▸ **The task**: Only the lines below starting at the one containing "unread := true" and ending at the one containing "def ivResult (m" belong in the answer, each copied exactly.

▸ **Records for processing**:

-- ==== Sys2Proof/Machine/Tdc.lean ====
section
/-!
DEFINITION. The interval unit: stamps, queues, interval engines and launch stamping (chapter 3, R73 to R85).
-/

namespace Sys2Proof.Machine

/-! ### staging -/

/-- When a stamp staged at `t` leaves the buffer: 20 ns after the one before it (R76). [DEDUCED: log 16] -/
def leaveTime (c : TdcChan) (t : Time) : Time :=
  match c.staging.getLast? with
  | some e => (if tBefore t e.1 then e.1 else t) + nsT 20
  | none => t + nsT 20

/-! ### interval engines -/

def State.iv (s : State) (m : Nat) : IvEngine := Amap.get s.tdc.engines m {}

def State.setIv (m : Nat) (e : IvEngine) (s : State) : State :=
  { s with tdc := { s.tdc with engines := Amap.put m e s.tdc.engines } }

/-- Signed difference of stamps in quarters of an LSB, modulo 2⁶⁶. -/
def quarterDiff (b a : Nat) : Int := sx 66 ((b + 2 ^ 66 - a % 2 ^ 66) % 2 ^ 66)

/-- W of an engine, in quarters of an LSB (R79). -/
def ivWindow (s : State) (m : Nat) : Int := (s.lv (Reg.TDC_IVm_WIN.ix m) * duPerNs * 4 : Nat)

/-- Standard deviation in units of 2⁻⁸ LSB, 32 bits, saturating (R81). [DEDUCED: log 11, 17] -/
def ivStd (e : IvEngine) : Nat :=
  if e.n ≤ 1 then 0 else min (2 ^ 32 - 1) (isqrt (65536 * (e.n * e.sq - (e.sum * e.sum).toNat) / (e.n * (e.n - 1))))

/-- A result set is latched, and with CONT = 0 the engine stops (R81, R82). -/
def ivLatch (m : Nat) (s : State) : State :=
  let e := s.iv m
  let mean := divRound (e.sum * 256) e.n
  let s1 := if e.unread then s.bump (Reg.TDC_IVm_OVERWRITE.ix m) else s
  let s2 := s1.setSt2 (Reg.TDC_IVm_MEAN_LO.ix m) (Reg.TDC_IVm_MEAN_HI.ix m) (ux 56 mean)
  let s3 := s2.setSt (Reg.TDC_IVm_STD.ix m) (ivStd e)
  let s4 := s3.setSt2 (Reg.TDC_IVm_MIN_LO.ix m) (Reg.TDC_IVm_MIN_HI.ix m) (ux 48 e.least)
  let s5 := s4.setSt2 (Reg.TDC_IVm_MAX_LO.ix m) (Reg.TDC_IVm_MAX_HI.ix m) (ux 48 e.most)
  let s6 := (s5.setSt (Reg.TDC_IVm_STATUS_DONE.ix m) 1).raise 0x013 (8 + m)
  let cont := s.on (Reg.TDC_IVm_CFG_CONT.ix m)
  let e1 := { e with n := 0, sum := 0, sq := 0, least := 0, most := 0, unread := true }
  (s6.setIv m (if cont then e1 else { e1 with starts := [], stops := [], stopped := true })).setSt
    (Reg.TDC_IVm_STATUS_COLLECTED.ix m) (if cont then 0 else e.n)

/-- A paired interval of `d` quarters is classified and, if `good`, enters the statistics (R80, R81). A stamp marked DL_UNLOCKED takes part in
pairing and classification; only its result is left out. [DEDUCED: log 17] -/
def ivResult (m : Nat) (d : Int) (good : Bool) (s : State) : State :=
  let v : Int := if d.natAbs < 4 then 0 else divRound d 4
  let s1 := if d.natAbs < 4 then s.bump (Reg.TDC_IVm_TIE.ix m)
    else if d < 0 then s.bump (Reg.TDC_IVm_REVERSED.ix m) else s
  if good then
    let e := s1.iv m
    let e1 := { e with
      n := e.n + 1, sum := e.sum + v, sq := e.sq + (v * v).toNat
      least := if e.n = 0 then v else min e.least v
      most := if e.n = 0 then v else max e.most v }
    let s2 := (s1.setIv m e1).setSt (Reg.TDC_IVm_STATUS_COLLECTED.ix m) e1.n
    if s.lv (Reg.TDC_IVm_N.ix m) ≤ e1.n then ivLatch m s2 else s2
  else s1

▸ **Exercise solution**:
  let e1 := { e with n := 0, sum := 0, sq := 0, least := 0, most := 0, unread := true }
  (s6.setIv m (if cont then e1 else { e1 with starts := [], stops := [], stopped := true })).setSt
    (Reg.TDC_IVm_STATUS_COLLECTED.ix m) (if cont then 0 else e.n)

/-- A paired interval of `d` quarters is classified and, if `good`, enters the statistics (R80, R81). A stamp marked DL_UNLOCKED takes part in
pairing and classification; only its result is left out. [DEDUCED: log 17] -/
def ivResult (m : Nat) (d : Int) (good : Bool) (s : State) : State :=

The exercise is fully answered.